Initially, Atsız referred to Islam as the "national religion" of Turks, although he became a staunch critic of Islam later. Atsız claimed that Arabs had created Islam as a way to form a union, due to their lack of unity before Islam. Atsız even described Islam as "a religion created by Arabs, for Arabs". He denied the existence of Allah, and claimed that the Quran was entirely made up and written by Muhammad himself and falsely attributed to Allah. Atsız advocated for Turks to return to their pre-Islamic beliefs. He was among the first to use "Tanrı" to refer to God, instead of "Allah" which was the common term for God during his time used even by non-Muslims. Atsız especially hated Pan-Islamism, and claimed that Turks were a great nation before they accepted Islam, and that they only need unity with other Turkic people rather than other Muslims. Atsız believed that a Turkic union needed war to be achieved.

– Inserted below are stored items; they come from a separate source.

-- ==== Sys2Proof/WellFormed.lean ====
section
/-!
DEFINITION. Which commands name things that the engine has: the check of each operand against the number
of sessions, elements, ports, banks and so on that the spec gives. The machine is total: a command that
fails its check has no effect of its own.
-/

namespace Sys2Proof

/-- Sessions 0 to 31 (R382, R420). -/
def sesOk (n : Nat) : Bool := decide (n < 32)

/-- Elements 0 to 11,775 (R18, R19). -/
def elemOk (e : Nat) : Bool := decide (e < 11776)

/-- Transit lanes 0 to 67 and hold lanes 0x80 to 0x87 (R159). -/
def laneOk (n : Nat) : Bool := decide (n < 68) || (decide (128 ≤ n) && decide (n < 136))

/-- Circuit slots 0 to 2,047 (R50). -/
def legOk (id : Nat) : Bool := decide (id < 2048)

/-- Batch identifiers 1 to 0xFFFF_FFFF (R101). -/
def batchOk (id : Nat) : Bool := decide (1 ≤ id ∧ id < 4294967296)

/-- A batch identifier, or the 0 of a watch boundary's batch. -/
def idOk (id : Nat) : Bool := decide (id < 4294967296)

/-- Stored configurations 0 to 63 (R104). -/
def cfgOk (c : Nat) : Bool := decide (c < 64)

/-- Port detectors 0 to 4,095 and buoy converters 0 to 127 (R161). -/
def detOk (d : Nat) : Bool := decide (d < 4096)
def convOk (c : Nat) : Bool := decide (c < 128)

/-- AUX outputs 0 to 15 (R212). -/
def auxOk (a : Nat) : Bool := decide (a < 16)

/-- Management ports 0 and 1, beacons 0 to 7, TS_IN inputs 0 to 7 (R239, R248, R252). -/
def portOk (p : Nat) : Bool := decide (p < 2)
def beaconOk (j : Nat) : Bool := decide (j < 8)
def tsOk (i : Nat) : Bool := decide (i < 8)

/-- Temperature sensors 0 to 89, zones 0 to 2, fans 0 to 3, converters 0 and 1 (R329, R333, R340, R343). -/
def sensorOk (i : Nat) : Bool := decide (i < 90)
def zoneOk (z : Nat) : Bool := decide (z < 3)
def fanOk (f : Nat) : Bool := decide (f < 4)
def hkcOk (n : Nat) : Bool := decide (n < 2)

/-- Host Hallmark channels 6 and 7 (R266). -/
def hmOk (c : Nat) : Bool := decide (c = 6 ∨ c = 7)

/-- SRAM banks 0 to 63 and matrix masters 0 to 11 (R352, R371). -/
def bankOk (b : Nat) : Bool := decide (b < 64)
def masterOk (m : Nat) : Bool := decide (m < 12)

/-- Mailbox rings 1 to 4 and event queues 0 to 7 (R389, R440). -/
def ringOk (r : Nat) : Bool := decide (1 ≤ r ∧ r ≤ 4)
def queueOk (q : Nat) : Bool := decide (q < 8)

/-- A register write comes from BAR0 or a session. -/
def writerOk : Writer → Bool
  | .bar0 => true
  | .session n => sesOk n

/-- Mailbox rings 1 to 4 and management ports 0 and 1 (R382). -/
def linkOk : Link → Bool
  | .mailbox r => ringOk r
  | .mgt p => decide (p < 2)
  | _ => true

/-- Offsets of whole registers in BAR0, which is 64 MiB (R385). -/
def regOk (o : Nat) : Bool := decide (o % 4 = 0 ∧ o < 67108864)

/-- Matrix addresses have 40 bits (R372). -/
def addrOk (a : Nat) : Bool := decide (a < 2 ^ 40)

/-- An access lies in BAR2, four banks of 512 KiB (R386). -/
def bar2Ok (off len : Nat) : Bool := decide (off + len ≤ 2097152)

/-- PTP sequence numbers have 16 bits (R255). -/
def seqOk (n : Nat) : Bool := decide (n < 65536)

/-- A data set's fields have their widths (R243). -/
def dsOk (m : MasterDs) : Bool :=
  decide (m.gm < 2 ^ 64 ∧ m.priority1 < 256 ∧ m.clockClass < 256 ∧ m.accuracy < 256 ∧ m.variance < 65536
    ∧ m.priority2 < 256 ∧ m.steps < 65536)

/-- A damage flips bits of one of a record's 64 bytes. -/
def damageOk (d : Damage) : Bool := decide (d.byte < 64)

/-- A burst's beats done are among its beats (R378). -/
def burstOk (x : Burst) : Bool := addrOk x.addr && decide (x.done ≤ x.total ∧ x.total ≤ 16)

/-- A shadow block that exists. -/
def shadowOk : ShadowBlock → Bool
  | .beacon j => beaconOk j
  | .gate p => portOk p
  | _ => true

/-- Every part of a boundary's input names an element, a lane or a bank that exists. -/
def inputOk (x : PeriodInput) : Bool :=
  (x.samples.all fun p => elemOk p.1) && (x.lanes.all fun r => laneOk r.lane && r.lateElems.all elemOk)
    && (x.badCodes.all fun p => elemOk p.2.1) && (x.readbacks.all fun p => elemOk p.1)
    && (x.auxReadbacks.all fun p => auxOk p.1) && (x.carriers.all fun p => elemOk p.1)
    && (x.sramErrs.all fun r => bankOk r.bank)

/-- The command names things that exist. -/
def Instr.wellFormed : Instr → Bool
  | .transitBoundary inp => inputOk inp
  | .holdBoundary inp => inputOk inp
  | .trimBoundary => true
  | .liveSettingApply _ => true
  | .shadowCommitApply b => shadowOk b
  | .registerWrite w offset _ => writerOk w && regOk offset
  | .forgeTimedWake => true
  | .forgeLanesReady => true
  | .forgeCoresResumed => true
  | .forgeSleepStart => true
  | .forgeSleepComplete => true
  | .laneRetire _ lane => laneOk lane
  | .settleTimeout e => elemOk e
  | .elemFault e _ => elemOk e
  | .reroutePlanComplete _ => true
  | .planQuery ses _ _ => sesOk ses
  | .batchSubmit ses _ => sesOk ses
  | .batchPlanComplete id _ => batchOk id
  | .routeImageComplete => true
  | .batchFire ses _ => sesOk ses
  | .batchCancel ses _ => sesOk ses
  | .batchCommit => true
  | .batchSettleLimit id => idOk id
  | .cfgBodyWrite ses c _ => sesOk ses && cfgOk c
  | .cfgCompileDone c _ => cfgOk c
  | .schedArm ses => sesOk ses
  | .schedCommit ses => sesOk ses
  | .schedStopAtCycleEnd ses => sesOk ses
  | .schedStopNow ses => sesOk ses
  | .schedImageCopyStart => true
  | .schedStart => true
  | .watchBoundaryCommit => true
  | .schedChangeApply => true
  | .elemModeWrite ses e _ => sesOk ses && elemOk e
  | .elemTargetSetWrite ses e _ => sesOk ses && elemOk e
  | .elemManualCodeWrite ses e _ => sesOk ses && elemOk e
  | .elemFaultClear ses e _ => sesOk ses && elemOk e
  | .faultClearReadback e _ _ _ => elemOk e
  | .fabricClearAssert _ => true
  | .fabricClearRelease _ => true
  | .auxClearReturn => true
  | .buoySample c i _ => convOk c && decide (i < 10)
  | .overpowerClear d => detOk d
  | .lightOn d _ => detOk d
  | .lightOff d _ => detOk d
  | .thresholdChangeCrossing d => detOk d
  | .trimQualified leg => legOk leg
  | .splitUnbalanced e => elemOk e
  | .trimLossDrift leg => legOk leg
  | .buoySlow c => convOk c
  | .buoyRestored c => convOk c
  | .compensationApply e => elemOk e
  | .channelFault e _ => elemOk e
  | .ladderCellRetire level => decide (level < 16)
  | .ladderSelectionChange => true
  | .ladderUv => true
  | .ladderRestart deviates => deviates.all fun l => decide (l < 16)
  | .ladderRegulating => true
  | .clearCommit ses _ => sesOk ses
  | .clearTableApply => true
  | .chanSpanWrite ses e _ => sesOk ses && elemOk e
  | .chanSpanDwellEnd e => elemOk e
  | .auxConfigWrite ses aux _ => sesOk ses && auxOk aux
  | .auxDwellStart aux => auxOk aux
  | .auxStageSwitch aux => auxOk aux
  | .auxRangeEnable aux => auxOk aux
  | .auxValueWrite ses aux _ => sesOk ses && auxOk aux
  | .auxFault aux _ => auxOk aux
  | .auxCompliance aux => auxOk aux
  | .auxComplianceClear aux => auxOk aux
  | .timePllLock => true
  | .timeNowNsRead l _ => linkOk l
  | .ptpSyncReceive p _ seq _ => portOk p && seqOk seq
  | .ptpFollowUpReceive p seq _ => portOk p && seqOk seq
  | .timeStepApply => true
  | .stepDeferTimeout => true
  | .timeForce w => writerOk w
  | .timeLoad w => writerOk w
  | .calWrite w => writerOk w
  | .calendarWrite => true
  | .ppsInEdge _ => true
  | .ppsLost => true
  | .refclkLost => true
  | .refclkRestored => true
  | .ptpAnnounceReceive p ds _ => portOk p && dsOk ds
  | .announceReceiptTimeout p => portOk p
  | .ptpSelHoldExpire => true
  | .ptpDelayReqSend p seq _ => portOk p && seqOk seq
  | .ptpDelayRespReceive p seq _ => portOk p && seqOk seq
  | .ptpPdelayReqReceive p seq _ => portOk p && seqOk seq
  | .txqStaleRetire p => portOk p
  | .utcOffsetChange => true
  | .mgtLinkChange p _ => portOk p
  | .tsInEdge i _ _ => tsOk i
  | .timeCapNsRead i => tsOk i
  | .beaconArm w j => writerOk w && beaconOk j
  | .beaconStop j => beaconOk j
  | .beaconEdge j => beaconOk j
  | .auditTransfer _ => true
  | .auditGapRecord => true
  | .checkpointSign => true
  | .auditExportRead ses damage => sesOk ses && damage.all damageOk
  | .auditExportAck ses _ => sesOk ses
  | .auditReadFromWrite ses _ => sesOk ses
  | .sealComplete => true
  | .hmOpen c => hmOk c
  | .hmAbort c => hmOk c
  | .hmDataB w c _ => writerOk w && hmOk c
  | .hmDataH w c _ => writerOk w && hmOk c
  | .hmDataW w c _ => writerOk w && hmOk c
  | .hmResultRead c => hmOk c
  | .anvilHeartbeatLoss _ => true
  | .signatureMismatch _ _ => true
  | .failover => true
  | .anvilSelftestDone _ _ => true
  | .resyncCopyDone _ => true
  | .resyncLive _ => true
  | .anvilStandby _ => true
  | .kprRevert => true
  | .kprSwap ses _ => sesOk ses
  | .kprRestart ses _ => sesOk ses
  | .kprRemove ses _ => sesOk ses
  | .rebuildComplete _ => true
  | .keeperLost => true
  | .noDriveSource => true
  | .keeperRestored => true
  | .keeperLeaveInit => true
  | .calRun ses _ _ => sesOk ses
  | .calAbort ses _ => sesOk ses
  | .calPreconditionFail _ unit => decide (unit < 65536)
  | .calMeasureDone _ => true
  | .calStoreDone _ => true
  | .calSwap => true
  | .calUserClear ses _ => sesOk ses
  | .thmSample samples => samples.all fun x => sensorOk x.1
  | .thmSensorSuspect i => sensorOk i
  | .thmSensorRestored i => sensorOk i
  | .thmConditionChange z _ => zoneOk z
  | .thmTrip i => sensorOk i
  | .thmTripPowerOff => true
  | .thmRestartReady => true
  | .thmRestart w => writerOk w
  | .fanRpmUpdate f _ => fanOk f
  | .thmFanStall f => fanOk f
  | .thmFanRestored f => fanOk f
  | .hkcArmWrite n _ => hkcOk n
  | .hkcSoftTrig n => hkcOk n
  | .hkcTimerTrigger n => hkcOk n
  | .hkcFanEdgeTrigger n f _ => hkcOk n && fanOk f
  | .hkcTriggerEffect n => hkcOk n
  | .hkcConversionDone n _ _ => hkcOk n
  | .hkcInjStart w n _ => writerOk w && hkcOk n
  | .hkcDataRead n => hkcOk n
  | .hkcClrCounts n => hkcOk n
  | .bankOwnerWrite w b _ => writerOk w && bankOk b
  | .bankHandoverDone b => bankOk b
  | .bankHandoverTimeout b => bankOk b
  | .bankRetWrite w b _ => writerOk w && bankOk b
  | .bankRetentionEnter b => bankOk b
  | .bankWakeDone b => bankOk b
  | .matrixRead m addr beats _ => masterOk m && addrOk addr && decide (1 ≤ beats ∧ beats ≤ 16)
  | .matrixWrite m addr data strobes _ => masterOk m && addrOk addr && decide (strobes.length = data.length)
  | .matrixAtomic m addr _ _ => masterOk m && addrOk addr && decide (addr % 4 = 0)
  | .privatePortWrite _ addr _ => decide (addr / 0x80000 = 42 ∧ addr % 4 = 0)
  | .proofWindowStart => true
  | .proofWindowDone found => found.word.all fun w => decide (w < 131072)
  | .masterReset m bursts => masterOk m && bursts.all burstOk
  | .masterResetDrainDone m => masterOk m
  | .bankErrCountWrite b => bankOk b
  | .mtxConflictWrite m g => masterOk m && decide (g < 6)
  | .ddrPatrolScrub addr _ => decide (addr < 0x333333000)
  | .bar2Read offset len _ => bar2Ok offset len
  | .bar2Write offset data strobes _ => bar2Ok offset data.length && decide (strobes.length = data.length)
  | .mbxReqTail r _ => ringOk r
  | .mbxDescriptorFetch r desc _ => ringOk r && decide (desc.length = 32)
  | .mbxCplHead r _ => ringOk r
  | .mbxEnWrite w r _ => writerOk w && ringOk r
  | .mbxDmaError r => ringOk r
  | .aexEnWrite w _ => writerOk w
  | .aexChunkWrite damage => damage.all damageOk
  | .mbxAexRd _ => true
  | .tcpConnect p => portOk p
  | .tlsHandshake p _ _ _ => portOk p
  | .sessionClose ses _ => sesOk ses
  | .v2SessionIdle ses => sesOk ses
  | .v2FrameReceive p _ _ => portOk p
  | .v3FrameReceive ses _ => sesOk ses
  | .networkEcho p _ => portOk p
  | .spiRequest _ _ => true
  | .spiResponse _ => true
  | .spiEvent _ => true
  | .spiTime _ => true
  | .jopRead ses index sub _ _ => sesOk ses && decide (index < 65536) && decide (sub < 256)
  | .jopWrite ses index sub _ _ _ => sesOk ses && decide (index < 65536) && decide (sub < 256)
  | .jopSubscribe ses _ => sesOk ses
  | .jopUnsubscribe ses _ => sesOk ses
  | .jopPing ses => sesOk ses
  | .dedupExpire => true
  | .snapshotDiscard ses => sesOk ses
  | .segmentAssemblyTimeout ses => sesOk ses
  | .storedWriteComplete ses => sesOk ses
  | .regDataRead ses => sesOk ses
  | .regDataWrite ses _ => sesOk ses
  | .summaryRead ses => sesOk ses
  | .eventRedeliver ses _ => sesOk ses
  | .poolAdmit ses _ => sesOk ses
  | .requestEligible ses _ => sesOk ses
  | .requestServe => true
  | .requestComplete ses _ => sesOk ses
  | .qsample => true
  | .qstatsRead ses of_ => sesOk ses && sesOk of_
  | .gateCommit ses p _ => sesOk ses && portOk p
  | .gateEnableWrite ses p _ => sesOk ses && portOk p
  | .gateListApply p => portOk p
  | .gateRealign p => portOk p
  | .gateEntryAdvance p => portOk p
  | .egressFrameStart p cls _ => portOk p && decide (cls < 4)
  | .evtQData0Read q => queueOk q
  | .evtQRdWrite q _ => queueOk q
  | .evtSeqLoRead => true
  | .vauxGood _ _ => true
  | .vauxLost _ => true
  | .vmainGood => true
  | .bootImageVerify => true
  | .firmwareRunning _ => true
  | .startupComplete => true
  | .vmainLost => true
  | .vmainFlushDone => true
  | .modResetAssert => true
  | .modResetRelease => true
  | .perstAssert => true
  | .perstRelease => true
  | .lcSwResetModule w _ => writerOk w
  | .lcSwResetWatch w _ => writerOk w
  | .lcSwResetForge w _ => writerOk w
  | .bootRecoveryLoad _ _ => true
  | .fwUpdateStart ses _ => sesOk ses
  | .fwUpdateData ses _ => sesOk ses
  | .fwUpdateCommit ses _ => sesOk ses
  | .fwConfirm ses _ => sesOk ses
  | .lcRequest ses _ => sesOk ses
  | .lcShutdown ses _ => sesOk ses
  | .tamper sources _ => decide (sources < 256)
  | .pcieLinkStateChange _ => true
  | .lcTransitionComplete => true
  | .shutdownReady => true
  | .modResetFlushDone => true

end Sys2Proof
end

Atsız also favored Nazi Germany during their war with the Soviet Union, and was even accused of being inspired by Adolf Hitler, although he denied these claims as he already started forming Atsızism before Hitler rose to popularity in Turkey.

Atsız especially and namely hated Arabs, Armenians, Kurds, Greeks, Persians, Han Chinese, Bulgarians, Serbs, Croats, Bosniaks, Romanians, Europeans, Blacks, Japanese, Jews, Pashtuns, Americans, Circassians, Chechens, Abazins, Albanians, Pomaks, Laz, Lezgins, and Georgians.

Atsızism influenced a type of Turkish nationalism known as Idealism, which was later associated with Alparslan Türkeş, who agreed with the nationalism of Atsızism, but not the hatred of Islam. Idealism was designed to pick nationalism whenever nationalism and Islam contradict. Atsız believed that Turkish nationalism and Islamism are incompatible, and that Türkeş was desperately trying to force two contradictory ideologies together, and he had criticised him multiple times for it. Muhsin Yazıcıoğlu further divided Idealism on the topic of what to choose when nationalism and Islam contradict each other.